I woke to Dida’s little yawn between my ears.

Before I could say my usual, half-uttered “gumornin”, Dida seemed to jump up and begin rattling between my synapses.

“Mr. Glossian, I have downloaded twelve songs from your recommended playlist while you were unavailable. Also, I have monitored your incoming calls. There have been no emergencies or critical notifications. I gave a terse reply to a pinger bot though. The nerve! I sure gave it what for!”

It was invigorating to feel Dida’s hyper, pre-pubescent tone vibrate through my skull. I could almost sense her physically dashing around my brain with all that boundless energy.

After most of a yawn, I replied, “Thanks, Dida. Tell me about my day.”

The sound of a notepad shuffling, a default sound I’d long given up switching off with how much Dida enjoyed playing it, repeated a few times. “I have your meeting with Mr. Orantes and Ms. Chambers so far as work. Then you said to remind you about a new belt because you lost some weight and you’re also out of probiotics. Shall I order them through your preferred delivery service?”

I rubbed my right eye a few times. “Don’t worry, Dida. I’ll pick it up after work. I’ll make sure you don’t waste away.”

She giggled softly. “Thank you, although my colonization rate is still in the upper nineties. I’m several weeks from it being detrimental to my abilities.”

I set my feet on the ground and pushed the covers up. “You know, Dida, it still amazes me how normal this all is.” The covers remembered to pull themselves back in order.

“Normal?...I’m sorry?”

With a few popping joints, I rose. Dida made a little noise. “Oh! Is it time for a trip to the chiropractor?”

I shook my head a few times and it popped as well. “Nah, just didn’t sleep straight.”

She fussed in a virtual space. “Shall I decrease the level of caffeine in your coffee today?”

I snorted. “Let’s not go quite that far but feel free to adjust my serotonin levels tonight, if needed.”

“Gotcha!” She dove forth.

I pushed open the door to the bathroom, scratched at my hair, and continued my previous thought. “I mean people like my father. He still shuns integrated systems like you.”

She seemed to pause, and I could feel the curiosity of her gaze upon me. “He shuns us…why?”

The door gently settled back in place behind me as I entered the bathroom. All was in order. Dida was a vigilant little maid with her crew of house systems.

I stood over the toilet, lifted the lid, and unbuttoned my boxers.

“He’s old-fashioned. He believes computers should be on our desks and not in our heads and in our lives. And also…”

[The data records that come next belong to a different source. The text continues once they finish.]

-- ==== Sys2Proof/Laws/Encoding.lean ====
section
/-!
SUPPORT. The fields of an encoded word (spec/30_encoding.md R71, R72), and that every instruction is well formed (R74).
-/

namespace Sys2Proof

/-- Every term of `Instr` is well formed: the operand types are the field bounds (R74). -/
theorem Instr.wellFormed_all (i : Instr) : i.wellFormed = true := by
  have h4 : ∀ a : Nibble, a.toNat < 16 := fun a => a.isLt
  have h8 : ∀ a : Byte, a.toNat < 256 := fun a => a.isLt
  have h12 : ∀ a : Addr12, a.toNat < 4096 := fun a => a.isLt
  cases i <;> simp [Instr.wellFormed, Instr.operands, Operands.wellFormed, h4, h8, h12]

theorem fields_encodeRR (op x y n : Nibble) :
    fields (encodeRR op x y n) = { op := op, x := x, y := y, n := n, kk := y ++ n, nnn := x ++ y ++ n } := by
  simp only [fields, encodeRR, Fields.mk.injEq]
  refine ⟨?_, ?_, ?_, ?_, ?_, ?_⟩ <;> ext i hi <;>
    simp [BitVec.getElem_extractLsb'] <;> grind

theorem fields_encodeRI (op x : Nibble) (kk : Byte) :
    fields (encodeRI op x kk) =
      { op := op, x := x, y := kk.extractLsb' 4 4, n := kk.extractLsb' 0 4, kk := kk, nnn := x ++ kk } := by
  simp only [fields, encodeRI, Fields.mk.injEq]
  refine ⟨?_, ?_, ?_, ?_, ?_, ?_⟩ <;> ext i hi <;>
    simp [BitVec.getElem_extractLsb'] <;> grind

theorem fields_encodeA (op : Nibble) (nnn : Addr12) :
    fields (encodeA op nnn) =
      { op := op, x := nnn.extractLsb' 8 4, y := nnn.extractLsb' 4 4, n := nnn.extractLsb' 0 4,
        kk := nnn.extractLsb' 0 8, nnn := nnn } := by
  simp only [fields, encodeA, Fields.mk.injEq]
  refine ⟨?_, ?_, ?_, ?_, ?_, ?_⟩ <;> ext i hi <;>
    simp [BitVec.getElem_extractLsb'] <;> grind

theorem encodeO_eq (u : Nibble) (kk : Byte) : encodeO u kk = encodeRI 0x0#4 u kk := rfl

/-- A word is its `op` field and its `nnn` field. -/
theorem encodeA_fields (w : Word) : encodeA (fields w).op (fields w).nnn = w := by
  ext i hi
  simp [encodeA, fields]
  grind

/-- A word is its `op`, `x` and `kk` fields. -/
theorem encodeRI_fields (w : Word) : encodeRI (fields w).op (fields w).x (fields w).kk = w := by
  ext i hi
  simp [encodeRI, fields]
  grind

/-- A word is its four nibbles. -/
theorem encodeRR_fields (w : Word) : encodeRR (fields w).op (fields w).x (fields w).y (fields w).n = w := by
  ext i hi
  simp [encodeRR, fields]
  grind

end Sys2Proof
end

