/-- Pixel `(x, y)` stands at `y*64 + x`, whose quotient by the row length is `y` and whose remainder is `x` (R37,
R243). -/
theorem framebufferView_getElem? (s : State) (x : Fin 64) (y : Fin 32) :
    (framebufferView s)[y.val * 64 + x.val]? = some (pixel s.fb x y).toNat := by
  have hpos : y.val * 64 + x.val < 32 * 64 := by omega
  have hrow : (y.val * 64 + x.val) / 64 = y.val := by omega
  have hcol : (y.val * 64 + x.val) % 64 = x.val := by omega
  have hflat : s.fb.flatten[y.val * 64 + x.val] = pixel s.fb x y := by
    simp only [Vector.getElem_flatten, hrow, hcol, pixel]
  rw [framebufferView_eq_flatten, List.getElem?_map, Vector.getElem?_toList, Vector.getElem?_eq_getElem hpos, hflat,
    Option.map_some]

/-- Settles O59: the view by its layout, pixels and keys inside and outside their ranges, and the fields themselves. -/
theorem queriesReadTheStateTheyName : Obligations.QueriesReadTheStateTheyName :=
  fun s => ⟨framebufferView_length s, fun x y => ⟨framebufferView_getElem? s x y, getPixel_of_onGrid s x y⟩,
    fun _ _ => getPixel_of_offGrid s, getKeyState_of_le s, fun _ => getKeyState_of_gt s, rfl, rfl, rfl, rfl⟩

/-! ### A parked engine -/

/-- The jump of a parked engine undoes the fetch's advance of `PC`, so its tick only counts the timers down (R101,
R254). -/
theorem Parked.step {s : State} (h : Parked s) : step s = .next (decrementTimers s) := by
  obtain ⟨hw, hpc, nnn, hnnn, hfetch⟩ := h
  have hdecode : decodeWord (fetchWord s) = .ok (.jp nnn) := hfetch ▸ decodeWord_encode (.jp nnn)
  have htarget : zextAddr nnn = s.pc := BitVec.eq_of_toNat_eq ((zextAddr_toNat nnn).trans hnnn)
  have hjump : setPc (advancePc s) (zextAddr nnn) = s := by
    rw [htarget]
    rfl
  exact step_of_exec_next hw (Nat.succ_le_succ hpc) hdecode (congrArg Host.Outcome.next hjump)

/-- The countdown leaves the fetched word, `PC` and the wait alone. -/
theorem Parked.decrementTimers {s : State} (h : Parked s) : Parked (decrementTimers s) := h

/-- Settles O12: by induction on the ticks, each of which counts the timers down and leaves the engine parked. -/
theorem parkedEngineChangesOnlyTimers : Obligations.ParkedEngineChangesOnlyTimers := by
  intro s k hs
  induction k generalizing s with
  | zero => exact ⟨s, rfl, hs, rfl, rfl, Keeps.refl _ s⟩
  | succ k ih =>
    obtain ⟨t, hrun, ht, hdt, hst, hkeeps⟩ := ih _ hs.decrementTimers
    refine ⟨t, (run_succ_of_next hs.step k).trans hrun, ht, ?_, ?_, (keeps_decrementTimers s).trans hkeeps⟩
    · rw [hdt, decrementTimers_dt, countDown_toNat]
      omega
    · rw [hst, decrementTimers_st, countDown_toNat]
      omega

end Sys2Proof.Machine
end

A yellow stream rushed into the basin.

Dida quietly asked, “...And also?”

“And also…” I finished when the stream came to a halt. “He doesn’t like the idea of fungal computers, especially ones in our brains. And I have to admit I was hesitant at first as well.”

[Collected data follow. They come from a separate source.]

/-- A barrier register (R154). -/
structure Barrier where
  active : Bool := false
  reg : Bool := false
  arr : Bool := false
  arm : Bool := false
  /-- PEND: 0b01 join, 0b10 drop -/
  pend : BitVec 2 := 0
  succ : BitVec 12 := 0
  phase : BitVec 16 := 0
  expect : BitVec 12 := 0
  arrived : BitVec 12 := 0
  /-- the number, in the root's order, of the last BARI that has reached the core (R177) -/
  epoch : Nat := 0
  deriving DecidableEq, Repr, Inhabited

/-- What a fence asks of what it waits for (R244 to R246): the class Q of the later accesses that wait, 5 for the
strong accesses that a release fence holds; of engine commands those from a number on; the scope; and whether
the invalidations that the access causes are awaited with it. [log 20: DESIGN CHOICE] -/
structure Fence where
  cls : Nat
  first : Nat
  scope : Word
  deep : Bool
  deriving DecidableEq, Repr

/-- An atomic of the core whose reply has not returned (R242): the destination register, in a frame
of a level or in the trap frame, and what the reply does. [log 20: DESIGN CHOICE] -/
structure InFlight where
  id : Nat
  level : Option Nat
  rd : Reg
  /-- 4, 8 or 16 bytes -/
  size : Nat
  addr : Word
  /-- the home device and the physical address, by which a reply from another device is known -/
  dev : BitVec 8
  pa : BitVec 44
  returning : Bool
  /-- path class 0, or 4 for a fabric atomic (R243) -/
  cls : Nat
  /-- what waits for it, by its acquire role or by fences (R245, R246, R252) -/
  fences : List Fence
  deriving DecidableEq, Repr

/-- An acknowledgement of an invalidation that is awaited (R229, R244, R246). [log 20: DESIGN CHOICE] -/
structure Ack where
  line : LineId
  src : Sharer
  /-- what it answers: 0 a release of the core, 1 to 3 the writes of an engine's path class, 4 a
  CFE write, 5 what nothing awaits, 6 the marks of a grant (R232), 7 another core's publication, 8 a write-back
  that an SFLUSH or SINV awaits (R264), 9 what the home on another device asked of the die's copies (R211); of a
  host write the classes above -/
  cls : Nat
  /-- the effects of R229 are held until it returns -/
  holds : Bool
  /-- what fences hold until it returns (R245, R246) -/
  fences : List Fence
  /-- it is a home slice's, which every scope awaits (R244) -/
  home : Bool := false
  /-- the engine operation that it belongs to, while that runs (R246) -/
  op : Option Nat := none
  deriving DecidableEq, Repr

/-- The save point of a switch, once the top frame has reached it (R361): a live save with the live
bits of the table entry's two last fields, or a save in which every register counts as live. -/
structure SavePoint where
  live : Bool
  gens : BitVec 16
  regs : Word
  deriving DecidableEq, Repr

/-- A line of the instruction cache that is marked poisoned (R352): its virtual address / 128, and the value for
XFSTAT when a fetch ahead of issue failed, or none for an uncorrectable error. -/
structure BadLine where
  line : Nat
  fault : Option Word
  deriving DecidableEq, Repr

/-- The registers and the private state of the compute core. -/
structure Core where
  /-- the frame stack, the running frame first (R145) -/
  frames : List Frame
  /-- the trap frame above all levels (R345) -/
  trap : Option TrapFrame
  /-- v0 to v15 by 16 × level + i; k0 to k7 and g0 to g7 by 8 × level + i; e0 to e3 and sc0 to sc3
  by 4 × level + i; tile elements by ((4 × level + tile) × 16 + row) × 16 + column; FPCTL by level
  (R10, R31) -/
  v : Table (BitVec 512)
  k : Table Word
  e : Table Word
  g : Table (BitVec 256)
  tiles : Table (BitVec 32)
  sc : Table Word
  fpctl : Table Word
  /-- b0 to b31 (R154) -/
  bar : Table Barrier
  tags : Word
  time : Word
  /-- TIME has been synchronised once (R32) -/
  synced : Bool
  cyc : Word
  retired : Word
  trapCause : Word
  trapPc : Word
  trapVal : Word
  coreId : BitVec 18
  /-- INBOX.BADMSG and INBOX.DCLOST (R142) -/
  badMsg : Bool
  dcLost : Bool
  scrcfg : Word
  dcbase : Word
  dacbase : Word
  /-- the 8 arm slots (R171) -/
  arms : Table (Option Arm)
  vflane : Word
  stashcfg : Word
  xroot : Word
  xfstat : Word
  raceinfo : Word
  /-- the 16 monitor entries (R267) -/
  monitors : Table (Option Monitor)
  engstat : Word
  mfault : Word
  mfpc : Word
  tvec : Word
  tscr : Word
  partid : Word
  fhand : Word
  keymask : Word
  /-- PRECT0 to PRECT7 (R357) -/
  prect : Table Word
  slat : Word
  slcfg : Word
  slkeep : Word
  cntcfg : Word
  cnt : Table Word
  pcscfg : Word
  pcsbase : Word
  pcsidx : Word
  evbase : Word
  evcfg : Word
  evidx : Word
  /-- event records lost and not yet reported, by unit (R387) -/
  evLost : Table Nat
  peatcfg : Word
  /-- CEIL0 to CEIL63 (R149) -/
  ceil : Table Word
  /-- the claim stack, top first: the previous THR and the resource (R149) -/
  claims : List (Nat × Nat)
  /-- the 24 queues of R141, by level -/
  queues : Table (List Entry)
  /-- messages that wait at the cluster port (R140) -/
  port : List PortMessage
  /-- q3 (R13) -/
  q3 : List Outbound
  /-- targets of the entries of q3 that were sent and that the target's port has not yet placed, applied or
  refused (R13) -/
  q3Out : List (BitVec 18)
  /-- the context area whose late ring still holds entries for the restored partition (R364) -/
  lateRing : Option Nat
  /-- arrivals for a partition that is not resident, with a full late ring (R363) -/
  latePort : List (BitVec 6 × List Byte)
  /-- parked, with its park address (R355) -/
  parked : Option Word
  /-- a PARK request waits for the core's next boundary outside a trap frame (R368) -/
  parkWaits : Bool
  /-- a resume that waits for the line of the park address (R368) -/
  resuming : Option ParkRequest
  /-- in debug mode (R372), with a trap whose entry waits for the resume (R373) -/
  halted : Bool
  trapWaits : Bool
  /-- a resume with STEP set runs one instruction (R376) -/
  stepping : Bool
  /-- the gang watchdog's count in ns, and that it has posted (R356) -/
  wdCount : Nat
  wdPosted : Bool
  /-- switch-pending (R360), not resident (R360, R364), and powered off with its cluster (R225) -/
  switching : Bool
  /-- the save point that the top frame of a switch-pending core has reached (R361) -/
  saving : Option SavePoint
  away : Bool
  poweredOff : Bool
  /-- member of a running gang (R173) -/
  member : Bool
  /-- atomics whose replies are outstanding, and the next number (R242) -/
  inFlight : List InFlight
  nextId : Nat
  /-- acknowledgements awaited (R229) -/
  acks : List Ack
  /-- halfwords changed by stores since the last IFENCE: address and old bytes (R37) -/
  stale : List (Nat × BitVec 16)
  /-- lines of the instruction cache that are marked poisoned (R352) -/
  badCode : List BadLine
  /-- banked registers that an uncorrectable error struck, by 128 × level + number: v0 at 32, k0 at 48, e0 at 56,
  a0 at 60, g0 at 64, sc0 at 72, FPCTL at 76 (R223) -/
  bankPoison : Table Bool
  /-- doublewords of the saved engine state that no field here stands for, as the debugger wrote them, by offset
  (R374) -/
  image : Table Word
  /-- an LDHS that stalls: TIME at its start, and the value of its STALE trap (R313, R314) -/
  ldhsSince : Option (Word × Word)
  deriving DecidableEq, Repr

/-- A word of a copy that another core holds (R232), and whether a STREL grant alone holds it
(R257). -/
structure Mark where
  word : Nat
  holder : BitVec 18
  release : Bool
  deriving DecidableEq, Repr

/-- A line of the stash (R205). [log 19: DESIGN CHOICE] -/
structure StashLine where
  line : LineId
  set : Nat
  way : Nat
  /-- bytes by offset 0 to 127 -/
  data : Table Byte
  poison : BitVec 16
  /-- words written and not yet written back -/
  written : BitVec 16
  key : BitVec 6
  /-- words that another core holds, with the holder (R232) -/
  marks : List Mark
  deriving DecidableEq, Repr, Inhabited

/-- An entry of the store buffer (R213): the buffered bytes of one line, by offset. -/
structure Buffered where
  line : LineId
  bytes : List (Nat × Byte)
  /-- the page does not use the stash -/
  direct : Bool
  /-- the key id of the page (R212) -/
  key : BitVec 6
  /-- words whose other bytes came poisoned from another device (R223) -/
  poison : BitVec 16 := 0
  /-- words that one store has written whole (R223) -/
  whole : BitVec 16 := 0
  deriving DecidableEq, Repr

/-- The words of a line that the core's own writer slot holds (R210), and those of them that only a
STREL grant holds (R257). -/
structure Grant where
  line : LineId
  words : BitVec 16
  release : BitVec 16
  /-- words that a store has written (R237) -/
  written : BitVec 16
  /-- the page is LOGGED (R217, R240) -/
  logged : Bool
  /-- bytes that have gone to the home slice of another device and are not yet published (R92) -/
  sent : List (Nat × Byte) := []
  deriving DecidableEq, Repr

/-- A writer slot of another core (R210, R257). -/
structure Writer where
  core : BitVec 18
  words : BitVec 16
  release : BitVec 16
  deriving DecidableEq, Repr

/-- A directory entry of a home line of this device (R210): other cores' writer slots, the other
holders of copies, and the pointers' overflow bit. -/
structure DirEntry where
  writers : List Writer
  sharers : List Sharer
  overflow : Bool
  deriving DecidableEq, Repr, Inhabited

/-- What a line of another die is held for: as a copy that stays (R211), or as the answer to an access of
the core, or of an engine, to a page of which no copy may stay (R209). [log 18: DEDUCED] -/
inductive LineUse where
  | copy
  | core
  | engine
  deriving DecidableEq, Repr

She gave a tiny gasp. “But…you feel okay now, right?” Her voice sounded so frail, like a child hesitantly begging for love.

Although I knew logically that her reactions were synthetic, I also knew that the fungal processing units were more efficient with positive feedback.

“Yes, Dida. I feel quite fine. Thank you.”

In return, she made an indescribable but happy little sound. I buttoned back up and stood in front of the mirror.

After rubbing the rough, spackle-like scruff on my chin, I posed the same question to Dida, “And how do you feel now, Dida?”

The sound of her footsteps ceased and she seemed to nearly trigger the pratfall audio. I enjoyed the little verbal cues her system added. Though I could’ve turned them off, like many users did, the thought never crossed my mind.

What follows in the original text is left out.